[Stored data entries]
- Opening Delimiter -

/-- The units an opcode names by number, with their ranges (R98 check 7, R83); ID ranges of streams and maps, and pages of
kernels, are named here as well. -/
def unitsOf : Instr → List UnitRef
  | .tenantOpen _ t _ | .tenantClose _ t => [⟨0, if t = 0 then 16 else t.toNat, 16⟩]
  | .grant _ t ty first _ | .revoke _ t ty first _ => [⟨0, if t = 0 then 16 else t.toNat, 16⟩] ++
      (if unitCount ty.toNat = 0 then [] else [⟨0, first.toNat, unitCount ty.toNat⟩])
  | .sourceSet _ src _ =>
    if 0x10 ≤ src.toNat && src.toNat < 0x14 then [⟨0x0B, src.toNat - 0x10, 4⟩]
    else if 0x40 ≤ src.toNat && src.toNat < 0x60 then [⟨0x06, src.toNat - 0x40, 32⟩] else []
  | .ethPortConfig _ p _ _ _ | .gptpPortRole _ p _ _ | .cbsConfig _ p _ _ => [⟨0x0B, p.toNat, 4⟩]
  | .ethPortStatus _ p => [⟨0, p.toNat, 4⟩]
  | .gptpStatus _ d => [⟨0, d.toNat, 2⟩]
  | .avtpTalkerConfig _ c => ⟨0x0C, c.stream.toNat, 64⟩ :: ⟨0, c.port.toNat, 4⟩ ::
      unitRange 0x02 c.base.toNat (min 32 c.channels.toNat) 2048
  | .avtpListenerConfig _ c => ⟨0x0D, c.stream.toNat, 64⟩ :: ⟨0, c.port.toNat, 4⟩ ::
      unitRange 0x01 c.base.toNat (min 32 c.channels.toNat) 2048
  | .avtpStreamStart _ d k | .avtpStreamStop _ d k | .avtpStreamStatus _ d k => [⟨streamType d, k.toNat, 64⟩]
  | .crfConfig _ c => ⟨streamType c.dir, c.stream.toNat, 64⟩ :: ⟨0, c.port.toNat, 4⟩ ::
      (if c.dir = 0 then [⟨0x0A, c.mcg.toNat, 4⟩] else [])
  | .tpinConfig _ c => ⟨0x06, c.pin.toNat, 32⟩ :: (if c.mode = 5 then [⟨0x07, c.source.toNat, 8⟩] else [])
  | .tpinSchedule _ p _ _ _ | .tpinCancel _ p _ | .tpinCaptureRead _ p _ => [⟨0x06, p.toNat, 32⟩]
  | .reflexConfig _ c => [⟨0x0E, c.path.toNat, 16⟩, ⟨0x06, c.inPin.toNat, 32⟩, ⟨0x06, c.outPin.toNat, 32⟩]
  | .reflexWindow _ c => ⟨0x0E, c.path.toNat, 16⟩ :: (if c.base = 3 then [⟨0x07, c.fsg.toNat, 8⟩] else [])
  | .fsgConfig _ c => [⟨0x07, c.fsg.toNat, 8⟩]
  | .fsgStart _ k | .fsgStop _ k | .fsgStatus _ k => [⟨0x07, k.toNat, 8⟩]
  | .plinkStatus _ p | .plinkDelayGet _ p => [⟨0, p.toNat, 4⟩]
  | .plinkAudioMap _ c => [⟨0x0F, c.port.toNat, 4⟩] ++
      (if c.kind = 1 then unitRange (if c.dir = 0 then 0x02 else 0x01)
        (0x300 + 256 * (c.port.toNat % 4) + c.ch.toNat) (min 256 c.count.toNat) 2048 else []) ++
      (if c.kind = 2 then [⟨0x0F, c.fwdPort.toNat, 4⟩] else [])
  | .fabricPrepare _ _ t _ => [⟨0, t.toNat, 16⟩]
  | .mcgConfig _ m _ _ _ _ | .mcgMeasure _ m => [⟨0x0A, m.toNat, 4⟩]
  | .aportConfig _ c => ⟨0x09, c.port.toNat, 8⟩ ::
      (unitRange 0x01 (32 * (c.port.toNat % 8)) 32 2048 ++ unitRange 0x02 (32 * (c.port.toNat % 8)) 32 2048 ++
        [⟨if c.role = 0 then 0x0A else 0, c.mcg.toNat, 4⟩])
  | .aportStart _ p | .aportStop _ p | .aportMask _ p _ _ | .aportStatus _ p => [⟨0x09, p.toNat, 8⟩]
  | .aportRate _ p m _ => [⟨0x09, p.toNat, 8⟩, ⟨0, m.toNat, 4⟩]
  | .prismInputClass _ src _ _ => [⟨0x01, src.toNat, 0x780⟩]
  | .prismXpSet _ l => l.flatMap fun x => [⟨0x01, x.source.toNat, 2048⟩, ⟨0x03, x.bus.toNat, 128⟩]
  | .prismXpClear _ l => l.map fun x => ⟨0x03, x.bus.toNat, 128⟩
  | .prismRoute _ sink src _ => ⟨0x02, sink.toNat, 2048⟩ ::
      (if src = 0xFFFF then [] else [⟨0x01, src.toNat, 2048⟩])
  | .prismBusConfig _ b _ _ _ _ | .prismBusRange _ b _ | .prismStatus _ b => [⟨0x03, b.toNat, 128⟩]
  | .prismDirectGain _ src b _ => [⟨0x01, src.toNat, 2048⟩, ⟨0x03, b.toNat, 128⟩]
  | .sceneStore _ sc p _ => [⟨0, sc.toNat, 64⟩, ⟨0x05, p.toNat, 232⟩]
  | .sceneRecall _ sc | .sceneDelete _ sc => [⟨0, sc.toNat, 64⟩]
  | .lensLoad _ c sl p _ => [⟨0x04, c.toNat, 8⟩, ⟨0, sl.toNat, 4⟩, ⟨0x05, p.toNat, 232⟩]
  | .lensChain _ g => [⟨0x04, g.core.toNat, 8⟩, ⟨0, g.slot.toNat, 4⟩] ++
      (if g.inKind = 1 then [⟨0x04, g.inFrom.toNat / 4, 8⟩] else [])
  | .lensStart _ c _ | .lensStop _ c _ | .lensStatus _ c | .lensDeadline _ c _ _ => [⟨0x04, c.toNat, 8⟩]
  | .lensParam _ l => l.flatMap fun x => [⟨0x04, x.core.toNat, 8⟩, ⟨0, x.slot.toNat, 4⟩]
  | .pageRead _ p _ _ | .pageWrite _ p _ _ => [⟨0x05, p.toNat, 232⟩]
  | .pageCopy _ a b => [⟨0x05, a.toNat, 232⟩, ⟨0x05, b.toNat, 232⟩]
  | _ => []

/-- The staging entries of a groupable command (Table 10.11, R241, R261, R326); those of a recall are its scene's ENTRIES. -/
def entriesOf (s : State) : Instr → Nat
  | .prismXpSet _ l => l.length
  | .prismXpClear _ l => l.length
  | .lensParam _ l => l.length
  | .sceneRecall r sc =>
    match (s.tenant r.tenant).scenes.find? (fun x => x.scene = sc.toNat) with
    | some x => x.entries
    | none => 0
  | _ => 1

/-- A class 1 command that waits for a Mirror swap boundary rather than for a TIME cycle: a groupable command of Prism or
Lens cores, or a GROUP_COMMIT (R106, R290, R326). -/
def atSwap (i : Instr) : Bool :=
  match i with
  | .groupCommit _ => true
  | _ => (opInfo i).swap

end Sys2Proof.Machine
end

- Closing Delimiter -

Exercise goal: Return every record above exactly, line by line.

Response to this exercise:
/-- The units an opcode names by number, with their ranges (R98 check 7, R83); ID ranges of streams and maps, and pages of
kernels, are named here as well. -/
def unitsOf : Instr → List UnitRef
  | .tenantOpen _ t _ | .tenantClose _ t => [⟨0, if t = 0 then 16 else t.toNat, 16⟩]
  | .grant _ t ty first _ | .revoke _ t ty first _ => [⟨0, if t = 0 then 16 else t.toNat, 16⟩] ++
      (if unitCount ty.toNat = 0 then [] else [⟨0, first.toNat, unitCount ty.toNat⟩])
  | .sourceSet _ src _ =>
    if 0x10 ≤ src.toNat && src.toNat < 0x14 then [⟨0x0B, src.toNat - 0x10, 4⟩]
    else if 0x40 ≤ src.toNat && src.toNat < 0x60 then [⟨0x06, src.toNat - 0x40, 32⟩] else []
  | .ethPortConfig _ p _ _ _ | .gptpPortRole _ p _ _ | .cbsConfig _ p _ _ => [⟨0x0B, p.toNat, 4⟩]
  | .ethPortStatus _ p => [⟨0, p.toNat, 4⟩]
  | .gptpStatus _ d => [⟨0, d.toNat, 2⟩]
  | .avtpTalkerConfig _ c => ⟨0x0C, c.stream.toNat, 64⟩ :: ⟨0, c.port.toNat, 4⟩ ::
      unitRange 0x02 c.base.toNat (min 32 c.channels.toNat) 2048
  | .avtpListenerConfig _ c => ⟨0x0D, c.stream.toNat, 64⟩ :: ⟨0, c.port.toNat, 4⟩ ::
      unitRange 0x01 c.base.toNat (min 32 c.channels.toNat) 2048
  | .avtpStreamStart _ d k | .avtpStreamStop _ d k | .avtpStreamStatus _ d k => [⟨streamType d, k.toNat, 64⟩]
  | .crfConfig _ c => ⟨streamType c.dir, c.stream.toNat, 64⟩ :: ⟨0, c.port.toNat, 4⟩ ::
      (if c.dir = 0 then [⟨0x0A, c.mcg.toNat, 4⟩] else [])
  | .tpinConfig _ c => ⟨0x06, c.pin.toNat, 32⟩ :: (if c.mode = 5 then [⟨0x07, c.source.toNat, 8⟩] else [])
  | .tpinSchedule _ p _ _ _ | .tpinCancel _ p _ | .tpinCaptureRead _ p _ => [⟨0x06, p.toNat, 32⟩]
  | .reflexConfig _ c => [⟨0x0E, c.path.toNat, 16⟩, ⟨0x06, c.inPin.toNat, 32⟩, ⟨0x06, c.outPin.toNat, 32⟩]
  | .reflexWindow _ c => ⟨0x0E, c.path.toNat, 16⟩ :: (if c.base = 3 then [⟨0x07, c.fsg.toNat, 8⟩] else [])
  | .fsgConfig _ c => [⟨0x07, c.fsg.toNat, 8⟩]
  | .fsgStart _ k | .fsgStop _ k | .fsgStatus _ k => [⟨0x07, k.toNat, 8⟩]
  | .plinkStatus _ p | .plinkDelayGet _ p => [⟨0, p.toNat, 4⟩]
  | .plinkAudioMap _ c => [⟨0x0F, c.port.toNat, 4⟩] ++
      (if c.kind = 1 then unitRange (if c.dir = 0 then 0x02 else 0x01)
        (0x300 + 256 * (c.port.toNat % 4) + c.ch.toNat) (min 256 c.count.toNat) 2048 else []) ++
      (if c.kind = 2 then [⟨0x0F, c.fwdPort.toNat, 4⟩] else [])
  | .fabricPrepare _ _ t _ => [⟨0, t.toNat, 16⟩]
  | .mcgConfig _ m _ _ _ _ | .mcgMeasure _ m => [⟨0x0A, m.toNat, 4⟩]
  | .aportConfig _ c => ⟨0x09, c.port.toNat, 8⟩ ::
      (unitRange 0x01 (32 * (c.port.toNat % 8)) 32 2048 ++ unitRange 0x02 (32 * (c.port.toNat % 8)) 32 2048 ++
        [⟨if c.role = 0 then 0x0A else 0, c.mcg.toNat, 4⟩])
  | .aportStart _ p | .aportStop _ p | .aportMask _ p _ _ | .aportStatus _ p => [⟨0x09, p.toNat, 8⟩]
  | .aportRate _ p m _ => [⟨0x09, p.toNat, 8⟩, ⟨0, m.toNat, 4⟩]
  | .prismInputClass _ src _ _ => [⟨0x01, src.toNat, 0x780⟩]
  | .prismXpSet _ l => l.flatMap fun x => [⟨0x01, x.source.toNat, 2048⟩, ⟨0x03, x.bus.toNat, 128⟩]
  | .prismXpClear _ l => l.map fun x => ⟨0x03, x.bus.toNat, 128⟩
  | .prismRoute _ sink src _ => ⟨0x02, sink.toNat, 2048⟩ ::
      (if src = 0xFFFF then [] else [⟨0x01, src.toNat, 2048⟩])
  | .prismBusConfig _ b _ _ _ _ | .prismBusRange _ b _ | .prismStatus _ b => [⟨0x03, b.toNat, 128⟩]
  | .prismDirectGain _ src b _ => [⟨0x01, src.toNat, 2048⟩, ⟨0x03, b.toNat, 128⟩]
  | .sceneStore _ sc p _ => [⟨0, sc.toNat, 64⟩, ⟨0x05, p.toNat, 232⟩]
  | .sceneRecall _ sc | .sceneDelete _ sc => [⟨0, sc.toNat, 64⟩]
  | .lensLoad _ c sl p _ => [⟨0x04, c.toNat, 8⟩, ⟨0, sl.toNat, 4⟩, ⟨0x05, p.toNat, 232⟩]
  | .lensChain _ g => [⟨0x04, g.core.toNat, 8⟩, ⟨0, g.slot.toNat, 4⟩] ++
      (if g.inKind = 1 then [⟨0x04, g.inFrom.toNat / 4, 8⟩] else [])
  | .lensStart _ c _ | .lensStop _ c _ | .lensStatus _ c | .lensDeadline _ c _ _ => [⟨0x04, c.toNat, 8⟩]
  | .lensParam _ l => l.flatMap fun x => [⟨0x04, x.core.toNat, 8⟩, ⟨0, x.slot.toNat, 4⟩]
  | .pageRead _ p _ _ | .pageWrite _ p _ _ => [⟨0x05, p.toNat, 232⟩]
  | .pageCopy _ a b => [⟨0x05, a.toNat, 232⟩, ⟨0x05, b.toNat, 232⟩]
  | _ => []

/-- The staging entries of a groupable command (Table 10.11, R241, R261, R326); those of a recall are its scene's ENTRIES. -/
def entriesOf (s : State) : Instr → Nat
  | .prismXpSet _ l => l.length
  | .prismXpClear _ l => l.length
  | .lensParam _ l => l.length
  | .sceneRecall r sc =>
    match (s.tenant r.tenant).scenes.find? (fun x => x.scene = sc.toNat) with
    | some x => x.entries
    | none => 0
  | _ => 1

/-- A class 1 command that waits for a Mirror swap boundary rather than for a TIME cycle: a groupable command of Prism or
Lens cores, or a GROUP_COMMIT (R106, R290, R326). -/
def atSwap (i : Instr) : Bool :=
  match i with
  | .groupCommit _ => true
  | _ => (opInfo i).swap

end Sys2Proof.Machine
end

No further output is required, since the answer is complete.